Mucosal immunology is the study of immune system responses occurring in any surface that is in contact with the external environment. The intestines, respiratory tract, and the urogenital tract all belong to the mucosal barrier. The mucosal immune system has three main functions. It serves as the body’s first line defense from antigens and infections and prevents systemic immune responses to commensal bacteria and food antigens. It also regulates appropriate immune responses to pathogens encountered on a daily basis.

The majority of infections occur after crossing one of the body’s numerous protective mucosal barriers. For example, potentially fatal diarrheal diseases are often caused by enteropathogens crossing the mucosal barrier of the GI tract after ingestion of contaminated water. The formation of an immunologically strong mucosal barrier would be an effective strategy to prevent infection at the point of contact between microbes and the host. However, the current standards of vaccine technology typically only address pathogens that have already surpassed a mucosal barrier. The majority of licensed vaccines are administered either by subcutaneous or intramuscular injection. The resulting immune response is generally limited to systemic humoral immunity (e.g. antibody production) against the pathogen or toxin, with limited cellular immunity (e.g. T cell-mediated), and only weak protection generated at the mucosal surfaces.

In contrast, the oral delivery (a traditional form of mucosal vaccination) successfully induces mucosal antibodies (IgA) and cell-mediated immune responses, while still producing a systemic antibody response (IgG). The intestine, one of organs making up the gastrointestinal (GI) tract, is the mucosal site that holds the highest number of immune cells in the body, and it is regulated by the gut-associated lymphoid tissue (GALT), that coordinates effector and inductive sites.
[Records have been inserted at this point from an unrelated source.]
/-- VRED (R120): element 0 of the result, flags, generator. Integer `.add` draws once, at its only
`Encode` (DEDUCED, log 24). -/
def reduce (op : RedOp) (f : Fmt) (mode : Nat) (sat : Bool) (k : KWord) (a b : Nat) (seed : Word) :
    Nat × Nat × Word :=
  let leaf (i : Nat) : Node :=
    if !active k f.width i then .none
    else if op == .add && !f.isFloat then .sum (intOf (decodeNum f (elem a f.width i)))
    else .code (elem a f.width i)
  let (t, fl, seed) := treeFold op f mode sat 8 ((List.range f.count).map leaf) (0, seed)
  let x := elem b f.width 0
  match t with
  | .none => (x, fl, seed)
  | .sum v =>
    let (c, fl', seed) := encodeDrawn f mode sat false seed (Value.ofInt (intOf (decodeNum f x) + v)) fl
    (c, fl', seed)
  | .code c =>
    let (n, fl', seed) := Node.join op f mode sat seed (.code x) (.code c)
    (match n with | .code c => c | _ => 0, fl ||| fl', seed)

/-- VSCAN.add on a floating format (R121): the running value is a code. -/
def scanFloat (f : Fmt) (mode : Nat) (sat : Bool) (k : KWord) (a b : Nat) (seed : Word) : Lanes :=
  let init : Nat × Lanes := (elem b f.width (f.count - 1), { codes := [], flags := 0, seed := seed })
  let (_, l) := (List.range f.count).foldl (fun p i =>
    let (c, l) := p
    let (c, fl, seed) :=
      if active k f.width i then
        let (z, fl) := Value.add mode (decodeNum f c) (decodeNum f (elem a f.width i))
        encodeDrawn f mode sat false l.seed z fl
      else (c, 0, l.seed)
    -- the output `Encode` is exact: it canonicalises a NaN and draws nothing
    let (o, fl') := encodeNum f 0 sat 0 false (decodeNum f c)
    (c, { codes := l.codes ++ [o], flags := l.flags ||| fl ||| fl', seed := seed })) init
  l

/-- VSCAN.add on an integer format (R121): the running value is exact, each output saturates. An active element
passes through `Encode` once and draws once (R102). -/
def scanInt (f : Fmt) (mode : Nat) (k : KWord) (a b : Nat) (seed : Word) : Lanes :=
  let init : Int × Lanes :=
    (intOf (decodeNum f (elem b f.width (f.count - 1))), { codes := [], flags := 0, seed := seed })
  let (_, l) := (List.range f.count).foldl (fun p i =>
    let c := if active k f.width i then p.1 + intOf (decodeNum f (elem a f.width i)) else p.1
    let (o, fl) := encodeNum f 0 true 0 false (Value.ofInt c)
    let seed := if active k f.width i then (drawOne mode p.2.seed).2 else p.2.seed
    (c, { codes := p.2.codes ++ [o], flags := p.2.flags ||| fl, seed := seed })) init
  l

/-! ## Conversion and block scales (R122 to R125) -/

/-- VCVT of one code: a residue keeps its word in a conversion to itself (R122). -/
def convertCode (f sf : Fmt) (mode : Nat) (sat : Bool) (seed : Word) (x : Nat) : Nat × Nat × Word :=
  if f = .rns3 ∧ sf = .rns3 then (x, 0, (drawOne mode seed).2)
  else
    let v := decodeNum sf x
    encodeDrawn f mode sat (isIntFmt sf) seed v (if v.isSignalling then fNV else 0)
Inductive sites in the GI tract involve the coordinated action of Peyer’s patches (PPs), lymphoid follicles and antigen presenting cells (APCs), while effector sites mainly include the lamina propria (LP) and surface epithelium. Following administration of oral vaccines, antigens travel through the GI tract. Upon entering the small intestine, M cells in the Peyer’s patches sample and transport the immunogens across to APCs. These materials are then taken up and processed by dendritic cells (DCs) that process antigen material and present antigenic fragments on their surface to activate naïve CD4+ T cells. These helper cells further interact with antigen-specific B cells that then undergo class switching to become immunoglobulin-secreting cells. Upon maturation, B cells travel from the PPs through the lymphatic system to reach the mesenteric lymph node before entering systemic circulation. When these cells reach distant effector sites, they differentiate and maturate into plasma cells. In parallel, DCs migrate to the lymph nodes to activate humoral and cellular responses by interacting with germinal centers. A further analysis of the characteristics of the most relevant immune sites in the GALT is necessary to understand the process of generating gut immunity.
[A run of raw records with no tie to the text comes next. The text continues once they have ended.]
/-- A request carried out (R324): `busy` says what CPYQB does without room. -/
def copyRequest (busy : Bool) (w0 w1 w2 w3 : Word) : M (List Byte) := do
  let (n, _) ← self
  let s ← get
  let c := s.core n
  require (copyWordsLegal c w0 w1 w2 w3) 0x2A
  let op := copyOp w0
  (match s.infoOf n with
    | some i => if copyLand w0 then (match landingCause i w0 w2 with | some e => signal e | none => pure ()) else pure ()
    | none => require (!copyLand w0) 0x2A)
  require ((op != 1 && op != 2) || decide (w3.toNat % 32 = 0)) 0x2C
  if op = 3 ∨ op = 4 then do
    let id := ((c.chan (copyCh w0)).run.map fun t => t.req.id).getD 0
    update fun s => if op = 3 then s.copyResume n (copyCh w0) else s.copyAbort n (copyCh w0)
    pure (bytesOf 8 id)
  else if 16 ≤ c.jobs.fifo.length then do
    waitWhile (!busy)
    pure (bytesOf 8 (2 ^ 63))
  else do
    let id ← enterRequest w0 w1 w2 w3
    pure (bytesOf 8 id)

/-- CPYQ and CPYQB. -/
def copyIssue (busy : Bool) (d a : Reg) : M Word :=
  after 8 do
    let r (k : Nat) : Reg := ix 31 (a.val + k)
    start .engine [d, r 0, r 1, r 2, r 3]
    let w0 ← getG (r 0)
    let w1 ← getG (r 1)
    let w2 ← getG (r 2)
    let w3 ← getG (r 3)
    let bs ← closing (copyRequest busy w0 w1 w2 w3)
    setG d (wordAt bs 0)

/-- CPYQ (R324). -/
def execCpyq (d a : Reg) (s : State) : Host.Outcome State Fault Refusal := runMeaning (copyIssue false d a) s

/-- CPYQB (R324). -/
def execCpyqb (d a : Reg) (s : State) : Host.Outcome State Fault Refusal := runMeaning (copyIssue true d a) s

/-! ## CWAIT and CPOLL (R326, R327) -/

/-- Serial order of ids: a precedes or equals b. -/
def serialLe (a b : Nat) : Bool := decide ((b + 2 ^ 32 - a % 2 ^ 32) % 2 ^ 32 < 2 ^ 31)

/-- CWAIT (R327). -/
def execCwait (a : Reg) (ch : BitVec 2) (s : State) : Host.Outcome State Fault Refusal :=
  runMeaning (after 8 do
    start .engine [a]
    let g ← getG a
    let id := g.toNat % 2 ^ 32
    let (n, _) ← self
    let _ ← external do
      let s ← get
      let k := (s.core n).chan ch.toNat
      require (serialLe id k.issued) 0x2A (word id)
      waitWhile (!serialLe id k.done)
      acquire (s.copyScope n)
      pure []
    pure ()) s

/-- CPOLL (R327). -/
def execCpoll (d a : Reg) (ch : BitVec 2) (s : State) : Host.Outcome State Fault Refusal :=
  runMeaning (after 8 do
    start .engine [d, a]
    let g ← getG a
    let id := g.toNat % 2 ^ 32
    let (n, _) ← self
    let bs ← external do
      let s ← get
      let k := (s.core n).chan ch.toNat
      require (serialLe id k.issued) 0x2A (word id)
      let passed := serialLe id k.done
      (if passed then acquire (s.copyScope n) else pure ())
      update fun s => s.modCore n fun c => c.modChan ch.toNat fun k => { k with fail := false }
      pure [BitVec.ofNat 8 (passed.toNat + k.stall.toNat * 2 + k.fail.toNat * 4)]
    setG d (word (natAt bs 0 1))) s

/-! ## Pieces and addresses (R322, R323) -/

/-- The bytes of a transfer. -/
def Transfer.total (t : Transfer) : Nat := t.count * t.size

/-- The source and destination addresses of byte `k` of a transfer, modulo 2^64. -/
def Transfer.addresses (t : Transfer) (k : Nat) : Nat × Nat :=
  let i := k / t.size
  let o := k % t.size
  ((t.req.w1 + word i * t.sstep + word o).toNat, (t.req.w2 + word i * t.dstep + word o).toNat)

/-- Is an address in windows 1 to 5? -/
def isWindowed (va : Nat) : Bool := decide (1 ≤ windowAt va ∧ windowAt va ≤ 5)

/-- A transfer as a viewer of memory: the LOG of the issuing core, engine causes (R328). -/
def State.copyViewer (s : State) (core ch : Nat) (q : CopyReq) : Viewer :=
  let c := s.core core
  { core := core, ctx := .f, cluster := clusterOf core, asid := q.asid, log := c.ident.log, user := q.user
    engine := true, grid := c.ident.grid, who := .copy core ch, wcfg := q.wcfg }

/-- Where a byte or an element of a transfer lies. -/
def State.copySpot (s : State) (v : Viewer) (store : Bool) (va : Nat) : Spot :=
  if isWindowed va then
    let (slot, w, o) := slotOf va
    s.slotSpot v store slot (windowElem v.wcfg w o).raw
  else s.spot v store va

/-- The place of a spot, at another endpoint too. -/
def Spot.place : Spot → Option Place
  | .at_ p _ _ => some p
  | .remote pa => some (.mem pa)
  | _ => none

/-- Where a transfer enters a line of its destination, from byte `k` on: the byte and its address. -/
def Transfer.lineStarts (t : Transfer) (k : Nat) : List (Nat × Nat) :=
  ((List.range t.count).drop (k / t.size)).flatMap fun i =>
    let lo := if i = k / t.size then k % t.size else 0
    (List.range t.size).filterMap fun o =>
      let va := (t.addresses (i * t.size + o)).2
      if lo ≤ o ∧ (o = lo ∨ va % (if isWindowed va then 4 else 128) = 0) then some (i * t.size + o, va) else none

/-- Does a transfer still write a line, from byte `k` on? -/
def State.lineDue (s : State) (v : Viewer) (t : Transfer) (k : Nat) (p : Place) : Bool :=
  (t.lineStarts k).any fun a => (s.copySpot v true a.2).place.any fun q => decide (q.line = p)

/-- Lines that a transfer enters claimed in order, as far as their pages are known and its claims reach (R233, R325): the
state, the byte from which lines are still to be claimed, and what the next one awaits. At a page that fails its
checks, where the transfer will stop, the claims stop. -/
def State.claimFrom (s : State) (v : Viewer) : List (Nat × Nat) → State × Option Nat × Option (State → State)
  | [] => (s, none, none)
  | (k, va) :: rest =>
    if claimLimit ≤ (s.claims.filter fun c => decide (c.holder = v.who)).length then (s, some k, none)
    else
      match s.copySpot v true va with
      | .at_ p _ _ => (s.claimLine v.who p.line).claimFrom v rest
      | .remote pa => (s.claimLine v.who (Place.mem pa).line).claimFrom v rest
      | .miss => (s, some k, some fun s => s.requestWalk v true va)
      | .away p => (s, some k, some fun s => s.askPage v.who p)
      | .moving => (s, some k, some id)
      | _ => (s, some k, none)

/-! ## Dispatch (R325) -/

/-- The address of the page that failed, for a run that began at `va`. -/
def failedAt (va page : Nat) : Nat :=
  if page = pageOf va then va else page * 4096 + (if page / 2 ^ 44 % 2 = 1 then 127 * 2 ^ 57 else 0)

/-- What a transfer has asked for beyond its writes is forgotten: reads, pages, failed walks. -/
def State.forgetReads (s : State) (core ch : Nat) : State :=
  let who := Requester.copy core ch
  let s := s.forgetPages who
  let s := { s with fabric := { s.fabric with engine := s.fabric.engine.filter fun a =>
      !(decide (a.who = who) && match a.kind with | .read _ _ => true | _ => false) } }
  s.modCluster (clusterOf core) fun c => { c with fails := c.fails.filter fun f => decide (f.1 ≠ who) }

/-- A transfer stops (R329): a translation fault stalls it, any other failure ends it. Its writes on their way to
other endpoints stand. -/
def State.stopTransfer (s : State) (core ch cause va : Nat) : State :=
  let s := s.forgetReads core ch
  if cause = 0x12 then s.modCore core fun c => c.modChan ch fun k => { k with stall := true, fault := word va }
  else s.modCore core fun c => c.modChan ch fun k => k.failRun cause

/-- A parameter block checked (R322): zero field, ranges, element size. -/
def paramsLegal (op : Nat) (b : List Byte) : Bool :=
  let count := natAt b 16 4
  let size := natAt b 20 4
  decide (natAt b 24 8 = 0 ∧ 1 ≤ count ∧ count ≤ 2 ^ 24) &&
    (if op = 1 then decide (1 ≤ size ∧ size ≤ 2 ^ 24) else [1, 2, 4, 8, 16, 128].contains size)

/-- A transfer of a channel replaced. -/
def State.setRun (s : State) (core ch : Nat) (t : Transfer) : State :=
  s.modCore core fun c => c.modChan ch fun k => { k with run := some t }

/-- Lines of a cluster's parameter cache (DESIGN CHOICE, log 20). -/
def paramLines : Nat := 64

/-- Lines of parameter blocks enter the cache of a cluster (R332). -/
def State.fillParam (s : State) (cl : Nat) (lines : List Nat) : State :=
  { s with caches := { s.caches with param := lines.foldl (fun t l => insertTag t paramLines (cl, l)) s.caches.param } }

/-- A dispatched transfer whose pieces are known claims its lines, and then runs (R233, R325); a landing writes none
itself. -/
def State.claimTransfer (s : State) (core ch : Nat) (t : Transfer) : State :=
  if copyLand t.req.w0 ∨ t.total = 0 then s.setRun core ch { t with ready := true }
  else
    let (s, k, f) := s.claimFrom (s.copyViewer core ch t.req) (t.lineStarts t.lead)
    let t := { t with lead := k.getD t.total }
    match f with
    | some f => f (s.setRun core ch t)
    | none => (s.setRun core ch { t with ready := true }).forgetReads core ch

/-- A dispatched transfer: its parameter block is read once, past the RDC (R328, R332), then its lines are claimed. -/
def State.prepare (s : State) (core ch : Nat) (t : Transfer) : State :=
  let op := copyOp t.req.w0
  if t.count ≠ 0 then s.claimTransfer core ch t
  else if op = 0 then s.claimTransfer core ch { t with count := 1, size := t.req.w3.toNat % 2 ^ 32 }
  else
    let v := s.copyViewer core ch t.req
    let va := t.req.w3.toNat
    let e : JobEnv := { s := s, v := v, before := [], direct := true }
    let read : J (List Byte) := do
      let b ← jread e va 32
      jtag e va
      pure b
    match read.run (JobRun.start 0) with
    | (.ok b, run) =>
      if paramsLegal op b then
        (s.fillParam (clusterOf core) run.tags).claimTransfer core ch
          { t with sstep := wordAt b 0, dstep := wordAt b 8, count := natAt b 16 4, size := natAt b 20 4 }
      else s.stopTransfer core ch 0x2C va
    | (.error (.fail c p), _) => s.stopTransfer core ch c (failedAt va p)
    | (.error e, _) => s.jobAwaits v e

/-- The channels whose transfer has been dispatched and does not run yet. -/
def Core.preparing (c : Core) : List (Nat × Transfer) :=
  (List.range 4).filterMap fun ch =>
    match (c.chan ch).run with
    | some t => if !t.ready && !t.ended && !(c.chan ch).stall then some (ch, t) else none
    | none => none

/-- The oldest request of a free channel starts (R325). -/
def State.dispatchCopy (s : State) (core : Nat) : State :=
  let c := s.core core
  match c.jobs.fifo.find? fun q => (c.chan (copyCh q.w0)).run.isNone with
  | none => s
  | some q =>
    let ch := copyCh q.w0
    let t : Transfer :=
      { req := q, ready := false, sstep := 0, dstep := 0, count := 0, size := 0, lead := 0, moved := 0, cause := 0
        landing := false, ended := false }
    let s := s.modCore core fun c =>
      let c := c.modChan ch fun k => { k with run := some t }
      { c with jobs := { c.jobs with fifo := c.jobs.fifo.erase q } }
    s.prepare core ch t

/-- COPY_DISPATCH (R325): transfers dispatched before go on with their first steps, and the oldest request of a free
channel starts. -/
def execCopyDispatch (core : Nat) (s : State) : Host.Outcome State Fault Refusal :=
  .next (((s.core core).preparing.foldl (fun s p => s.prepare core p.1 p.2) s).dispatchCopy core)

/-! ## Moving bytes (R323, R328, R330) -/

/-- What the next piece of a transfer comes to. -/
inductive CopyMove where
  | done (s : State)
  | fault (cause va : Nat)
  | await (s : State)

/-- Does an address lie in a slot of a team that is not resident (R15, R334)? -/
def State.slotAway (s : State) (v : Viewer) (va : Nat) : Bool :=
  inScratch va &&
    (match v.grid.bind s.grid with
      | some g => decide ((slotOf va).1 < 8 * g.info.clusters) && (sget g.place ((slotOf va).1 / 8)).isNone
      | none => false)

/-- A word of the source: through windows 1 to 5 as a load decodes it (R111, R323). -/
def copyWord (e : JobEnv) (va : Nat) : J (List Byte) := do
  if isWindowed va then do
    let (p, _, _) ← jwindowPattern e va
    pure (bytesOf 4 p)
  else jread e va 4

/-- Source bytes: words where a window is addressed. -/
def copyRead (e : JobEnv) (wide : Bool) (va n : Nat) : J (List Byte) := do
  if wide then do
    let ws ← (List.range (n / 4)).mapM fun i => copyWord e (va + 4 * i)
    pure ws.flatten
  else jread e va n

/-- A word stored through windows 1 to 5 as a store encodes it (R81, R111, R323): an element of a skip-code block is not
written, and takes no permission fault (R104). -/
def jstoreWindow (e : JobEnv) (va pattern : Nat) : J Unit := do
  let (slot, el) ← jwindowElem e va
  let scale ← match el.scale with
    | some sc => jraw e va slot sc 1
    | none => pure 0
  match (windowEncode (windowConfig e.v.wcfg 4) el scale pattern).1 with
  | none => pure ()
  | some x =>
    match e.s.slotSpot e.v true slot el.raw with
    | .at_ p _ _ => do
      jtouch e p
      let mask : Byte := if el.window ≠ 4 then 0xFF else if el.index % 2 = 0 then 0x0F else 0xF0
      let bs := (bytesOf el.bytes x).zipIdx.map fun b =>
        ({ place := p.add b.2, byte := mergeByte (e.s.readPlace e.v.core (p.add b.2)) b.1 mask, rc := false,
           page := pageOf va } : OutByte)
      modify fun r => { r with out := bs.reverse ++ r.out }
    | .bad c => jfail c va
    | _ => throw .wait

/-- Destination bytes. -/
def copyWrite (e : JobEnv) (va : Nat) (bs : List Byte) : J Unit :=
  if isWindowed va then jstoreWindow e va (natOf bs) else jwrite e va bs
Therefore, development of vaccines administered orally is preferable to traditional injection-based formulations for numerous reasons including improved safety and compliance, and easier manufacturing and administration though oral delivery is challenging, requiring formulations to overcome the harsh gastrointestinal (GI) environment and avoid tolerance induction to achieve effective protection.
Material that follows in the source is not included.